[Dataset items]
>>>
-- ==== Sys2Proof/Config.lean ====
section
/-! DEFINITION. What the TS7 fixes as numbers, and the free values: opaque constants with no body, so that no
proof can see them (log entry 8). -/

namespace Sys2Proof.Config

/-- R185: ID bits 31 to 16. -/
def partCode : Nat := 0x7C5A
/-- R185: ID bits 15 to 0. -/
def revision : Nat := 0x0001
/-- R171, 11.2: the CRAM window. -/
def cramSize : Nat := 0x40000
/-- R2: µs of a schedule copy. -/
def copyTime : Nat := 40
/-- R189: the longest time from the taking of a reset to its completion, in µs. -/
def resetTime : Nat := 150
/-- R31: µs of every computation. -/
def computeBase : Nat := 16
/-- R31: µs for each stand in service at compute start. -/
def computeStand : Nat := 12
/-- R31: µs for each point crossing. -/
def computeCrossing : Nat := 6
/-- R10, R31: µs for each stand switch charged. -/
def computeSwitch : Nat := 40
/-- R13: F_on of a stand without a stand entry, kN. -/
def defaultFOn : Nat := 500
/-- R13: F_off of a stand without a stand entry, kN. -/
def defaultFOff : Nat := 200
/-- R45, R24: the warn limit W of a reset, and of a record that gives 0. -/
def defaultW : Nat := 96
/-- R70: the capacity of the segment table. -/
def tableSize : Nat := 128
/-- R35: the capacity of the reply log. -/
def logSize : Nat := 32
/-- R132: the capacity of the subsequent list. -/
def listSize : Nat := 15
/-- 09: the report places of a page. -/
def pagePlaces : Nat := 63
/-- R53: the clean cycles of a readmission. -/
def cleanCycles : Nat := 128

/-- FREE VALUE (log entry 8). The received address the reply log shows for a frame of fewer than three octets:
R35 logs an address and R191 gives such a frame none. The argument is the number of free values used before. -/
opaque shortFrameAddress : Nat → Byte

/-- FREE VALUE (log entry 8). The reference, before it is clamped to the stand's limits, that a RUN SET frame
carries for an in-service stand whose committed reference is OPEN_FULL: R33 and R34 bound it and do not give it.
The argument is the number of free values used before. -/
opaque openFullReference : Nat → Int

/-- FREE VALUE (log entry 8). S_open of a stand its schedule dummies: R33 and R94 use it, and 1.2 gives such a stand
no entry to hold one. The arguments are the schedule's serial and the stand number; a value in µm, before it is
limited to 0 to 99,999. -/
opaque dummiedOpen : Nat → Nat → Int

end Sys2Proof.Config
end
<<<
Every line of the data above is to be copied out exactly.

-- ==== Sys2Proof/Config.lean ====
section
/-! DEFINITION. What the TS7 fixes as numbers, and the free values: opaque constants with no body, so that no
proof can see them (log entry 8). -/

namespace Sys2Proof.Config

/-- R185: ID bits 31 to 16. -/
def partCode : Nat := 0x7C5A
/-- R185: ID bits 15 to 0. -/
def revision : Nat := 0x0001
/-- R171, 11.2: the CRAM window. -/
def cramSize : Nat := 0x40000
/-- R2: µs of a schedule copy. -/
def copyTime : Nat := 40
/-- R189: the longest time from the taking of a reset to its completion, in µs. -/
def resetTime : Nat := 150
/-- R31: µs of every computation. -/
def computeBase : Nat := 16
/-- R31: µs for each stand in service at compute start. -/
def computeStand : Nat := 12
/-- R31: µs for each point crossing. -/
def computeCrossing : Nat := 6
/-- R10, R31: µs for each stand switch charged. -/
def computeSwitch : Nat := 40
/-- R13: F_on of a stand without a stand entry, kN. -/
def defaultFOn : Nat := 500
/-- R13: F_off of a stand without a stand entry, kN. -/
def defaultFOff : Nat := 200
/-- R45, R24: the warn limit W of a reset, and of a record that gives 0. -/
def defaultW : Nat := 96
/-- R70: the capacity of the segment table. -/
def tableSize : Nat := 128
/-- R35: the capacity of the reply log. -/
def logSize : Nat := 32
/-- R132: the capacity of the subsequent list. -/
def listSize : Nat := 15
/-- 09: the report places of a page. -/
def pagePlaces : Nat := 63
/-- R53: the clean cycles of a readmission. -/
def cleanCycles : Nat := 128

/-- FREE VALUE (log entry 8). The received address the reply log shows for a frame of fewer than three octets:
R35 logs an address and R191 gives such a frame none. The argument is the number of free values used before. -/
opaque shortFrameAddress : Nat → Byte

/-- FREE VALUE (log entry 8). The reference, before it is clamped to the stand's limits, that a RUN SET frame
carries for an in-service stand whose committed reference is OPEN_FULL: R33 and R34 bound it and do not give it.
The argument is the number of free values used before. -/
opaque openFullReference : Nat → Int

/-- FREE VALUE (log entry 8). S_open of a stand its schedule dummies: R33 and R94 use it, and 1.2 gives such a stand
no entry to hold one. The arguments are the schedule's serial and the stand number; a value in µm, before it is
limited to 0 to 99,999. -/
opaque dummiedOpen : Nat → Nat → Int

end Sys2Proof.Config
end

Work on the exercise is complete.